_TO DO_:
Range to reproduce from the entries below: the line with "has no other", the line with "codes in byte 0", and every line in between. Give them exactly and give nothing else.

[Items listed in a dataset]
-- ==== Sys2Proof/Certificates/Slice0/Obligations.lean ====
section
/-! DEFINITION. The statements about the N3 that the provers settle, in the order of the spec's chapters: the queue of
commands, the ports, the line standing, the mailboxes, channels, entries, receive queues, the line events, and the
invariants. Every "there is a next state" is a completion: the hypotheses are on the state and the operands alone. -/

section Sys2ProofStatements

open Sys2Proof Sys2Proof.Machine

/-! ## The queue of commands -/

/-- Log 2: a step takes the command at the front of the queue; on an empty queue the part idles. -/
def Obligations.StepTakesFrontCommand : Prop :=
  (∀ (c : Instr) (rest : List Instr) (s : State),
      step { s with pending := c :: rest } = exec c { s with pending := rest })
    ∧ ∀ s : State, s.pending = [] → step s = .next s

/-- 95_what_each_step_holds.md, log 22: every command, on every operand, is taken whole: a next state, with the queue
of waiting commands as it was. -/
def Obligations.EveryCommandIsTakenWhole : Prop :=
  ∀ (c : Instr) (s : State), ∃ t, exec c s = .next t ∧ t.pending = s.pending

/-! ## Transactions and the port engine (10) -/

/-- R155: CSn goes low with PRSTn and RESET high; MISO bytes 0 and 1 are fixed, zeros follow. -/
def Obligations.TransactionBeginFixesFirstBytes : Prop :=
  ∀ (s : State) (p : Port),
    (s.engine p).csLow = false → (s.engine p).prstLow = false → s.inReset = false →
    ∃ t, exec (.transactionBegin p) s = .next t
      ∧ s.OnlyChanges t [.engines] ∧ (∀ q, q ≠ p → t.engine q = s.engine q)
      ∧ (t.engine p).lastResult = (s.engine p).lastResult ∧ (t.engine p).flags = (s.engine p).flags
      ∧ (t.engine p).mask = (s.engine p).mask ∧ (t.engine p).csLow = true ∧ t.InTransaction p
      ∧ t.miso p 0 = some (s.engine p).lastResult.code
      ∧ t.miso p 1 = some (s.engine p).flags.toByte
      ∧ ∀ k, t.miso p (k + 2) = some 0

/-- R155, R164, R167: a port whose PRSTn is low, a part in device reset, and a CSn that is low already begin no
transaction; PRSTn going high changes nothing else, and a PRSTn that is low has no falling edge (log 1); a release before
byte 0 completes discards the transaction in progress, and without one only takes CSn high (the model's reading, log 29). -/
def Obligations.HeldPortAndEmptyTransactionDoNothing : Prop :=
  ∀ (s : State) (p : Port),
    ((s.engine p).prstLow = true ∨ s.inReset = true ∨ (s.engine p).csLow = true →
      ∃ t, exec (.transactionBegin p) s = .next t
        ∧ t.engine p = { s.engine p with csLow := true }
        ∧ (∀ q, q ≠ p → t.engine q = s.engine q) ∧ s.OnlyChanges t [.engines])
    ∧ (∃ t, exec (.prstRelease p) s = .next t
        ∧ t.engine p = { s.engine p with prstLow := false }
        ∧ (∀ q, q ≠ p → t.engine q = s.engine q) ∧ s.OnlyChanges t [.engines])
    ∧ ((s.engine p).prstLow = true → exec (.portReset p) s = .next s)
    ∧ ((s.engine p).txn = none →
        ∃ t, exec (.transactionWithoutCommand p) s = .next t
          ∧ t.engine p = { s.engine p with csLow := false }
          ∧ (∀ q, q ≠ p → t.engine q = s.engine q) ∧ s.OnlyChanges t [.engines])
    ∧ (s.InTransaction p →
        ∃ t, exec (.transactionWithoutCommand p) s = .next t
          ∧ t.engine p = { s.engine p with txn := none, csLow := false }
          ∧ t.queue p = { s.queue p with txnPin := false }
          ∧ (∀ q, q ≠ p → t.engine q = s.engine q ∧ t.queue q = s.queue q)
          ∧ s.OnlyChanges t [.engines, .queues])

/-- R156, R157, R160: a transaction that ended before the last byte its command needs gives TRUNCATED, sets ERROR and
has no other effect: each command with its number of bytes after byte 0, each read command without its argument byte. -/
def Obligations.CutCommandsAreTruncated : Prop :=
  ∀ (s : State) (p : Port), s.InTransaction p →
    (∀ (needed : Nat) (bytes : List Byte) (i : Instr), bytes.length < needed →
        (needed, i) ∈ [(1, .vote p bytes), (4, .configure p bytes), (1, .resume p bytes), (11, .load p bytes),
          (1, .request p bytes), (1, .abort p bytes), (1, .clear p bytes), (2, .claim p bytes),
          (1, .releaseChannel p bytes), (1, .halt p bytes), (1, .openChannel p bytes), (7, .setEntry p bytes),
          (1, .freeEntry p bytes), (2, .setQueue p bytes), (1, .release p bytes), (2, .setPort p bytes),
          (1, .acknowledge p bytes), (1, .resetPort p bytes), (1, .nop p bytes)] →
        ∃ t, exec i s = .next t ∧ s.Answered t p .truncated [])
    ∧ (∀ (index kind dest chan gHi gLo key retry hold spare len : Byte) (payload : List Byte),
        len.toNat ≤ 64 → payload.length < len.toNat →
        ∃ t, exec (.load p (index :: kind :: dest :: chan :: gHi :: gLo :: key :: retry :: hold
            :: spare :: len :: payload)) s = .next t ∧ s.Answered t p .truncated [])
    ∧ ∀ (k : Nat) (i : Instr),
        i ∈ [.readLine p k, .readMailbox p k, .readCompletion p k, .readChannel p k, .readEntry p k, .peek p k,
             .take p k, .readQueue p k] →
        ∃ t, exec i s = .next t ∧ s.Answered t p .truncated []

/-- R155, R156, R158, R160 and the codes of the commands' own rules: the command that each of the 27 codes in byte 0
names, taken with the bytes after it; a code that names no command gives BAD_COMMAND and sets ERROR, whatever the length,
and NOP with its argument byte gives OK; neither has another effect. -/
def Obligations.CommandCodesNameTheCommands : Prop :=
  (∀ (p : Port) (bytes : List Byte),
      releaseRow p [] = .transactionWithoutCommand p
      ∧ (∀ (code : Byte) (i : Instr),
          (code, i) ∈ [(0x01, .vote p bytes), (0x02, .configure p bytes), (0x03, .readLine p (bytes.length - 1)),
            (0x04, .resume p bytes), (0x10, .load p bytes), (0x11, .request p bytes), (0x12, .abort p bytes),
            (0x13, .clear p bytes), (0x14, .readMailbox p (bytes.length - 1)),
            (0x15, .readCompletion p (bytes.length - 1)), (0x20, .claim p bytes), (0x21, .releaseChannel p bytes),
            (0x22, .halt p bytes), (0x23, .openChannel p bytes), (0x24, .readChannel p (bytes.length - 1)),
            (0x30, .setEntry p bytes), (0x31, .freeEntry p bytes), (0x32, .readEntry p (bytes.length - 1)),
            (0x40, .setQueue p bytes), (0x41, .peek p (bytes.length - 1)), (0x42, .take p (bytes.length - 1)),
            (0x43, .release p bytes), (0x44, .readQueue p (bytes.length - 1)), (0x50, .setPort p bytes),
            (0x51, .acknowledge p bytes), (0x52, .resetPort p bytes), (0x53, .nop p bytes)] →
          releaseRow p (code :: bytes) = i))
    ∧ ∀ (s : State) (p : Port) (bytes : List Byte), s.InTransaction p →
      (∀ code : Byte,
          code ∉ [0x01, 0x02, 0x03, 0x04, 0x10, 0x11, 0x12, 0x13, 0x14, 0x15, 0x20, 0x21, 0x22, 0x23, 0x24,
                  0x30, 0x31, 0x32, 0x40, 0x41, 0x42, 0x43, 0x44, 0x50, 0x51, 0x52, 0x53] →
          releaseRow p (code :: bytes) = .badCommand p code bytes
          ∧ ∃ t, exec (.badCommand p code bytes) s = .next t ∧ s.Answered t p .badCommand [])
      ∧ (bytes ≠ [] → ∃ t, exec (.nop p bytes) s = .next t ∧ s.Answered t p .ok [])

/-- R155, R157, R146: the argument byte of a read command completes: the transaction in progress holds the two bytes
received and one snapshot, which is clocked out from MISO byte 2 on; PEEK and TAKE on a non-empty queue hold the transaction pin; nothing else changes. -/
def Obligations.SnapshotIsHeldAndPinned : Prop :=
  ∀ (s : State) (p : Port) (cmd : ReadCommand) (arg : Byte), s.InTransaction p →
    ∃ t n, exec (.readSnapshot p cmd arg) s = .next t ∧ t.HasSnapshot p n ∧ n.cmd = cmd
      ∧ (t.engine p).txn.map (·.received)
          = some [(match cmd with
              | .line => 0x03 | .mailbox => 0x14 | .completion => 0x15 | .channel => 0x24 | .entry => 0x32
              | .peek => 0x41 | .take => 0x42 | .queue => 0x44), arg]
      ∧ (∀ k, t.miso p (k + 2) = some (n.data.getD k 0))
      ∧ t.miso p 0 = s.miso p 0 ∧ t.miso p 1 = s.miso p 1
      ∧ (t.engine p).lastResult = (s.engine p).lastResult ∧ (t.engine p).flags = (s.engine p).flags
      ∧ (t.engine p).mask = (s.engine p).mask
      ∧ t.queue p = { s.queue p with
          txnPin := (s.queue p).txnPin
            || ((cmd == .peek || cmd == .take) && !(s.queue p).records.isEmpty) }
      ∧ (∀ q, q ≠ p → t.engine q = s.engine q ∧ t.queue q = s.queue q)
      ∧ s.OnlyChanges t [.engines, .queues]

/-- R157: the four read commands without a side effect give at release TRUNCATED, BAD_ARGUMENT, EMPTY or OK, and
change nothing else. `k` is the number of read-data bytes that completed. -/
def Obligations.ReadsWithoutSideEffectAnswer : Prop :=
  ∀ (s : State) (p : Port) (k : Nat) (i : Instr) (cmd : ReadCommand),
    (i, cmd) ∈ [(.readMailbox p k, .mailbox), (.readChannel p k, .channel), (.readEntry p k, .entry),
                (.readQueue p k, .queue)] →
    ∀ n : Snapshot, s.HasSnapshot p n → n.cmd = cmd →
        ∃ t r, exec i s = .next t ∧ s.Answered t p r []
          ∧ (n.verdict = .badArgument → r = .badArgument)
          ∧ (n.verdict = .empty → r = .empty)
          ∧ (n.verdict = .valid → k < n.data.length → r = .truncated)
          ∧ (n.verdict = .valid → n.data.length ≤ k → r = .ok)

/-- R168, R161 and the codes of R22, R24, R25, R35, R41, R54, R67, R52, R113, R122, R152, R149: the layout of the
attention byte, the result codes, ATNn asserted exactly while a flag is both set and unmasked, and the codes of vote,
mode, line state, confinement state, line activity state, mailbox state, outcome, expiry cause, mailbox kind, channel
state, entry kind, overflow policy, owner port and origin. The codes of the share policy and the recovery policy are in
ReadLineReportsStanding. -/
def Obligations.AttentionByteAndReportCodes : Prop :=
  (∀ a : Attention,
      a.toByte.getLsbD 0 = a.rx ∧ a.toByte.getLsbD 1 = a.txDone ∧ a.toByte.getLsbD 2 = a.loss
        ∧ a.toByte.getLsbD 3 = a.line ∧ a.toByte.getLsbD 4 = a.error ∧ a.toByte.toNat < 32
        ∧ Attention.ofByte a.toByte = a)
    ∧ (∀ b : Byte, (Attention.ofByte b).rx = b.getLsbD 0 ∧ (Attention.ofByte b).txDone = b.getLsbD 1
        ∧ (Attention.ofByte b).loss = b.getLsbD 2 ∧ (Attention.ofByte b).line = b.getLsbD 3
        ∧ (Attention.ofByte b).error = b.getLsbD 4)
    ∧ ([.ok, .badCommand, .badArgument, .truncated, .busy, .notPending, .ownedElsewhere, .notOwner, .offline, .empty,
        .notReady] : List Result).map Result.code
        = [0x00, 0x01, 0x02, 0x03, 0x04, 0x05, 0x06, 0x07, 0x08, 0x09, 0x0A]
    ∧ (∀ (s : State) (p : Port),
        s.atn p = true
          ↔ ∃ k, k < 5 ∧ (s.engine p).flags.toByte.getLsbD k = true ∧ (s.engine p).mask.toByte.getLsbD k = true)
    ∧ ([.none, .listen, .full] : List Vote).map Vote.code = [0, 1, 2]
    ∧ ([none, some .listen, some .full] : List (Option Mode)).map modeCode = [0, 1, 2]
    ∧ ([.offline, .syncing, .active, .leaving] : List LineState).map LineState.code = [0, 1, 2, 3]
    ∧ ([.engaged, .guarded, .silenced, .readyToResume] : List ConfinementState).map ConfinementState.code
        = [0, 1, 2, 3]
    ∧ ([.idle, .receiving, .transmitting, .awaitingReply] : List Activity).map Activity.code = [0, 1, 2, 3]
    ∧ ([.vacant, .loaded, .queued, .sending, .held, .waitingSpace, .done, .retiring] : List MailState).map
        MailState.code = [0, 1, 2, 3, 4, 5, 6, 7]
    ∧ ([none, some .accepted, some .sent, some .refused, some .expired, some .aborted, some .withdrawn]
        : List (Option MailOutcome)).map outcomeCode = [0, 1, 2, 3, 4, 5, 6]
    ∧ ([none, some .deferred, some .noReply, some .badReply, some .collision]
        : List (Option ExpiryCause)).map causeCode = [0, 1, 2, 3, 4]
    ∧ ([.remote, .localHandOff, .group] : List MailKind).map MailKind.code = [0, 1, 2]
    ∧ ([.closed, .opened, .halted] : List ChannelState).map ChannelState.code = [0, 1, 2]
    ∧ ([.exact, .span, .masked] : List EntryKind).map EntryKind.code = [0, 1, 2]
    ∧ ([.dropNew, .displace] : List OverflowPolicy).map OverflowPolicy.code = [0, 1]
    ∧ ([none, some 0, some 1, some 2] : List (Option Port)).map ownerByte = [0xFF, 0, 1, 2]
    ∧ (∀ (n : NodeAddr) (c : ChannelNo) (g : GroupId) (e : EntryNo) (q : Port),
        [Origin.lineAddressed n c, .lineGroup n g e, .echo q g e, .handOff q c].map Origin.code = [0, 1, 2, 3])
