/-- R19, R25, R29, R30: every row keeps votes, line state, line activity state, own frame and driver in agreement. -/
theorem exec_lineSafe (c : Instr) (h : s.LineSafe) : LineSafeAnswer (exec c s) := by
  cases c with
  | deviceReset => exact lineSafeAnswer_next (.deviceReset s)
  | deviceResetEnds => exact lineSafeAnswer_next (h.of_sameDrive ⟨rfl, rfl, rfl, rfl, rfl, rfl⟩ rfl rfl)
  | portReset p => exact execPortReset_lineSafe p h
  | prstRelease p => exact lineSafeAnswer_next (lineSafe_of_ports _ _ ((s.putEngine_only p _).mono (by decide)) h)
  | transactionBegin p =>
    exact lineSafeAnswer_next (lineSafe_of_ports _ _ ((s.beginTransaction_only p).mono (by decide)) h)
  | readSnapshot p cmd arg => exact execReadSnapshot_lineSafe p cmd arg h
  | transactionWithoutCommand p =>
    exact lineSafeAnswer_next (State.atRelease_keeps lineSafe_of_ports p _ _ (fun _ _ hu => hu) h)
  | badCommand p code bytes => exact execBadCommand_lineSafe p code bytes h
  | vote p bytes => exact takeCommand_lineSafe p .vote _ (fun _ hu => voteBody_lineSafe p bytes hu) h
  | resetPort p bytes => exact takeCommand_lineSafe p .resetPort _ (fun _ hu => resetPortBody_lineSafe p bytes hu) h
  | nop p bytes =>
    exact takeCommand_lineSafe p .nop _ (fun u hu => by rw [nopBody_state]; exact hu) h
  | configure p bytes =>
    exact takeCommand_frame_lineSafe p .configure _ _ (configureBody_only · bytes) (by decide) (by decide) (by decide) h
  | resume p bytes =>
    exact takeCommand_frame_lineSafe p .resume _ _ (resumeBody_only · bytes) (by decide) (by decide) (by decide) h
  | load p bytes =>
    exact takeCommand_frame_lineSafe p .load _ _ (loadBody_only · p bytes) (by decide) (by decide) (by decide) h
  | request p bytes =>
    exact takeCommand_frame_lineSafe p .request _ _ (requestBody_only · p bytes) (by decide) (by decide) (by decide) h
  | abort p bytes =>
    exact takeCommand_frame_lineSafe p .abort _ _ (abortBody_only · p bytes) (by decide) (by decide) (by decide) h
  | clear p bytes =>
    exact takeCommand_frame_lineSafe p .clear _ _ (clearBody_only · p bytes) (by decide) (by decide) (by decide) h
  | claim p bytes =>
    exact takeCommand_frame_lineSafe p .claim _ _ (claimBody_only · p bytes) (by decide) (by decide) (by decide) h
  | releaseChannel p bytes =>
    exact takeCommand_frame_lineSafe p .releaseChannel _ _
      (fun u => ownerCommand_only u p bytes _ _ u.releaseChannel_only) (by decide) (by decide) (by decide) h
  | halt p bytes =>
    exact takeCommand_frame_lineSafe p .halt _ _
      (fun u => ownerCommand_only u p bytes _ _ (u.setChannelState_only _)) (by decide) (by decide) (by decide) h
  | openChannel p bytes =>
    exact takeCommand_frame_lineSafe p .openChannel _ _
      (fun u => ownerCommand_only u p bytes _ _ (u.setChannelState_only _)) (by decide) (by decide) (by decide) h
  | setEntry p bytes =>
    exact takeCommand_frame_lineSafe p .setEntry _ _ (setEntryBody_only · p bytes) (by decide) (by decide) (by decide) h
  | freeEntry p bytes =>
    exact takeCommand_frame_lineSafe p .freeEntry _ _ (freeEntryBody_only · p bytes) (by decide) (by decide) (by decide) h
  | setQueue p bytes =>
    exact takeCommand_frame_lineSafe p .setQueue _ _ (setQueueBody_only · p bytes) (by decide) (by decide) (by decide) h
  | release p bytes =>
    exact takeCommand_frame_lineSafe p .release _ _ (releaseBody_only · p bytes) (by decide) (by decide) (by decide) h
  | setPort p bytes =>
    exact takeCommand_frame_lineSafe p .setPort _ _ (setPortBody_only · p bytes) (by decide) (by decide) (by decide) h
  | acknowledge p bytes =>
    exact takeCommand_frame_lineSafe p .acknowledge _ _ (acknowledgeBody_only · p bytes) (by decide) (by decide)
      (by decide) h
  | readLine p k => exact takeRead_lineSafe p .line k _ (fun e _ hu => reduceCounters_lineSafe e hu) h
  | readCompletion p k =>
    exact takeRead_lineSafe p .completion k _
      (fun e u hu => hu.frame (dropReported_only u p e) (by decide) (by decide) (by decide)) h
  | peek p k =>
    exact takeRead_lineSafe p .peek k _
      (fun e u hu => hu.frame (pinHead_only u p e) (by decide) (by decide) (by decide)) h
  | take p k =>
    exact takeRead_lineSafe p .take k _
      (fun e u hu => hu.frame (takeHead_only u p e) (by decide) (by decide) (by decide)) h
  | readMailbox p k => exact takeRead_lineSafe p .mailbox k _ (fun _ _ hu => hu) h
  | readChannel p k => exact takeRead_lineSafe p .channel k _ (fun _ _ hu => hu) h
  | readEntry p k => exact takeRead_lineSafe p .entry k _ (fun _ _ hu => hu) h
  | readQueue p k => exact takeRead_lineSafe p .queue k _ (fun _ _ hu => hu) h
  | turnBegins => exact execTurnBegins_lineSafe h
  | activityBegins => exact execActivityBegins_lineSafe h
  | turnCheck chars => exact execTurnCheck_lineSafe chars h
  | receptionEnd rest => exact execReceptionEnd_lineSafe rest h
  | collision k c => exact execCollision_lineSafe k c h
  | checkWordReadBack => exact execCheckWordReadBack_lineSafe h
  | transmissionEnd reply => exact execTransmissionEnd_lineSafe reply h
  | replyByteStart => exact execReplyByteStart_lineSafe h
  | replyByteEnd => exact execReplyByteEnd_lineSafe h
  | lineTimeEnd => exact execLineTimeEnd_lineSafe h
  | syncIdleCount => exact execSyncIdleCount_lineSafe h
  | syncEntryIdleSeen => exact execSyncEntryIdleSeen_lineSafe h

/-- Settles O56: a step is the row of the front command, or idles. -/
theorem stepKeepsLineSound : Obligations.StepKeepsLineSound := by
  intro s t hl hd hstep
  unfold step at hstep
  split at hstep
  · cases hstep
    exact ⟨hl, hd⟩
  next c rest _ =>
    have h : State.LineSafe { s with pending := rest } := ⟨hl, hd⟩
    exact exec_lineSafe c h t hstep

end Sys2Proof.Machine
end

section
/-! O41, O45: a turn that begins with the line idle, and one that begins at a start bit. -/

namespace Sys2Proof.Machine

/-! ## When the own turn sends nothing -/

/-- The pending list and the mailboxes alone make a mailbox eligible. -/
theorem State.OnlyChanges.eligible {s t : State} {l : List Part} (h : s.OnlyChanges t l) (hb : Part.boxes ∉ l)
    (hr : Part.refs ∉ l) (r : Ref) : t.eligible r = s.eligible r := by
  have e : t.sched.refs = s.sched.refs := h.2 .refs hr
  have m := h.mailbox hb
  simp only [State.eligible, State.free, State.blocked, State.earlier, State.destination, State.kind, m, e]

/-- An even round number has bit 0 clear. -/
theorem getLsbD_zero_eq_false_iff (n : Byte) : n.getLsbD 0 = false ↔ n.toNat % 2 = 0 := by
  rw [← BitVec.testBit_toNat, Nat.testBit_zero]
  simp

/-- R78: the node may transmit. -/
theorem State.mayTransmit_iff (s : State) :
    s.mayTransmit = true
      ↔ s.member.lineState = .active ∧ s.mode = some .full
        ∧ (s.fault.state = .engaged ∨ s.fault.state = .guarded ∧ s.line.round.toNat % 2 = 0) := by
  simp [State.mayTransmit, ← getLsbD_zero_eq_false_iff, and_assoc]

/-- R78, R79: with nothing eligible there is no choice. -/
theorem State.choose_none {s : State} (h : ∀ r ∈ s.sched.refs, s.eligible r = false) : s.choose = none := by
  have he : s.eligibles = [] := List.filter_eq_nil_iff.2 (fun r hr => by simp [h r hr])
  have hp : ∀ p, s.choiceOf p = none := fun p => by
    unfold State.choiceOf
    split <;> simp [State.eligiblesOf, he, State.lowestKey]
  unfold State.choose
  split
  · rw [he]; rfl
  · simp [rotationFrom, hp]

/-- R78: a node that may not transmit, or has nothing eligible, sends nothing in its turn. -/
def State.SendsNothing (s : State) : Prop :=
  s.member.lineState ≠ .active ∨ s.mode ≠ some .full
    ∨ ¬ (s.fault.state = .engaged ∨ s.fault.state = .guarded ∧ s.line.round.toNat % 2 = 0)
    ∨ ∀ r ∈ s.sched.refs, s.eligible r = false

theorem State.SendsNothing.ownTurnBegins {s : State} (h : s.SendsNothing) : s.ownTurnBegins = s := by
  unfold State.ownTurnBegins
  split
  next hm =>
    obtain ⟨ha, hmo, hf⟩ := s.mayTransmit_iff.1 hm
    have he : ∀ r ∈ s.sched.refs, s.eligible r = false := by
      rcases h with h | h | h | h
      · exact absurd ha h
      · exact absurd hmo h
      · exact absurd hf h
      · exact h
    rw [State.choose_none he]
  next => rfl

/-- The line unit, the round number apart, has no part in this. -/
theorem State.SendsNothing.of_line {s t : State} (h : s.SendsNothing) (hf : s.OnlyChanges t [.line])
    (hr : t.line.round = s.line.round) : t.SendsNothing := by
  have hm := hf.member (by decide) (by decide) (by decide)
  have hfault : t.fault = s.fault := hf.2 .fault (by decide)
  have hrefs : t.sched.refs = s.sched.refs := hf.2 .refs (by decide)
  have he := hf.eligible (by decide) (by decide)
  simpa only [State.SendsNothing, State.mode, hm, hfault, hr, hrefs, he] using h

/-! ## A turn that begins with the line idle -/

variable (s : State)

theorem execTurnBegins_eq (hs : s.member.lineState = .active ∨ s.member.lineState = .leaving)
    (ha : s.line.activity = .idle) :
    exec .turnBegins s = .next (if s.line.firstTurnDue then s.firstTurnBegins else s.beginTurnIdle) := by
  simp [exec, execTurnBegins, s.tracking_iff.2 hs, ha]
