/-- A DMA channel: active and shadow sets, whether a list is active, the fetched descriptor with the bytes moved and its
RESULT (0 while it runs), the last descriptor fetched, the checkpoint, and counters (R380, R383, R385). -/
structure Dma where
  ctl : Word
  adesc : Word
  areq : Word
  arseq : Word
  sdesc : Word
  sreq : Word
  srseq : Word
  shv : Bool
  evt : BitVec 6
  evtNew : BitVec 6
  lbad : Word
  skip : Nat
  donen : Nat
  badn : Nat
  active : Bool
  ran : Word
  ck : DmaCkpt
  desc : Option (List Byte)
  moved : Nat
  result : Nat
deriving DecidableEq, Repr

/-- A test record (R388). -/
structure TestRec where
  runs : Nat
  arg : Nat
  result : Nat
  applied : Nat
  expected : Nat
  tbase : Nat
deriving DecidableEq, Repr

/-- A row of the SRAM that is mapped onto a spare row (R364, R390): whether the fuse map holds it, and whether it has
been mapped since the device left BOOT. -/
structure RowFix where
  row : Nat
  spare : Nat
  fused : Bool
  run : Bool
deriving DecidableEq, Repr

/-- The memory island and self-test; `rows` are the rows mapped, in the order in which they were, `rowCorr` the
corrections of the last 24 h with their TBASE, before 0 where they came before the last start of TBASE; `spareEnds` is
the TBASE at which the run of the spare's logic BIST ends (R394); `pageOp` tells that a page operation of the refresh
runs, `pageAt` when it started or, between two, when the next one may start, and `pageBad` counts the pages that could
not be rewritten (R367, R368); `scrubLeft` is the time that the present word of the scrubber still takes, in ns times
2^19. -/
structure MemIsl where
  corr : Nat
  uncorr : Nat
  eccaddr : Word
  scrub : Word
  passn : Nat
  scrubWord : Nat
  scrubLeft : Nat
  page : Word
  nvmOp : NvmOp
  opTag : Option ReqId
  refreshing : Bool
  pageOp : Bool
  pageAt : Nat
  pagen : Nat
  pageBad : Nat
  rowCorr : List (Nat × Int)
  rows : List RowFix
  copying : List (Nat × Nat)
  badSp : List Nat
  stageHdr : List Byte
  stageSteps : Vector (List Byte) 128
  tests : Vector TestRec 6
  running : BitVec 6
  dacf : Bool
  legLb : BitVec 32
  legF : BitVec 32
  testTag : Option ReqId
  testArg : Nat
  serviceTest : Option Nat
  spareTag : Option ReqId
  spareEnds : Nat
deriving DecidableEq, Repr

/-- The aux converter and the rails (Supplies and the aux converter): measured values as averages and peaks. -/
structure Aux where
  cfg : Word
  state : Nat
  mode : Nat
  brake : Bool
  imb : Bool
  vsouv : Bool
  trim : Int
  vgdMax : Nat
  vgdAvg : Nat
  vgdMin : Nat
  iph : Vector (Nat × Nat) 2
  iout : Nat × Nat
  pwr : Nat × Nat
  temp : Int × Int
  braken : Nat
  limn : Nat
  imbn : Nat
deriving DecidableEq, Repr

/-- What follows once the last reply has been read or its time has passed: BOOT after a soft reset (R220) or a wake
command (R306), PARK after its SET_MODE (R223), test access (R403), a destructive test (R401). -/
inductive Due
  | none | soft | wake | park | scan
  | test (k : Fin 6)
deriving DecidableEq, Repr

/-- The words delivered to the input windows in one epoch, as the input logs in SRAM hold them, and the islands whose
log of that epoch is damaged (R35, R362). -/
structure InLog where
  epoch : Nat
  words : EpochWords
  damaged : BitVec 14
deriving DecidableEq, Repr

_FINISHED EXERCISE_:
has no other effect: each command with its number of bytes after byte 0, each read command without its argument byte. -/
def Obligations.CutCommandsAreTruncated : Prop :=
  ∀ (s : State) (p : Port), s.InTransaction p →
    (∀ (needed : Nat) (bytes : List Byte) (i : Instr), bytes.length < needed →
        (needed, i) ∈ [(1, .vote p bytes), (4, .configure p bytes), (1, .resume p bytes), (11, .load p bytes),
          (1, .request p bytes), (1, .abort p bytes), (1, .clear p bytes), (2, .claim p bytes),
          (1, .releaseChannel p bytes), (1, .halt p bytes), (1, .openChannel p bytes), (7, .setEntry p bytes),
          (1, .freeEntry p bytes), (2, .setQueue p bytes), (1, .release p bytes), (2, .setPort p bytes),
          (1, .acknowledge p bytes), (1, .resetPort p bytes), (1, .nop p bytes)] →
        ∃ t, exec i s = .next t ∧ s.Answered t p .truncated [])
    ∧ (∀ (index kind dest chan gHi gLo key retry hold spare len : Byte) (payload : List Byte),
        len.toNat ≤ 64 → payload.length < len.toNat →
        ∃ t, exec (.load p (index :: kind :: dest :: chan :: gHi :: gLo :: key :: retry :: hold
            :: spare :: len :: payload)) s = .next t ∧ s.Answered t p .truncated [])
    ∧ ∀ (k : Nat) (i : Instr),
        i ∈ [.readLine p k, .readMailbox p k, .readCompletion p k, .readChannel p k, .readEntry p k, .peek p k,
             .take p k, .readQueue p k] →
        ∃ t, exec i s = .next t ∧ s.Answered t p .truncated []

/-- R155, R156, R158, R160 and the codes of the commands' own rules: the command that each of the 27 codes in byte 0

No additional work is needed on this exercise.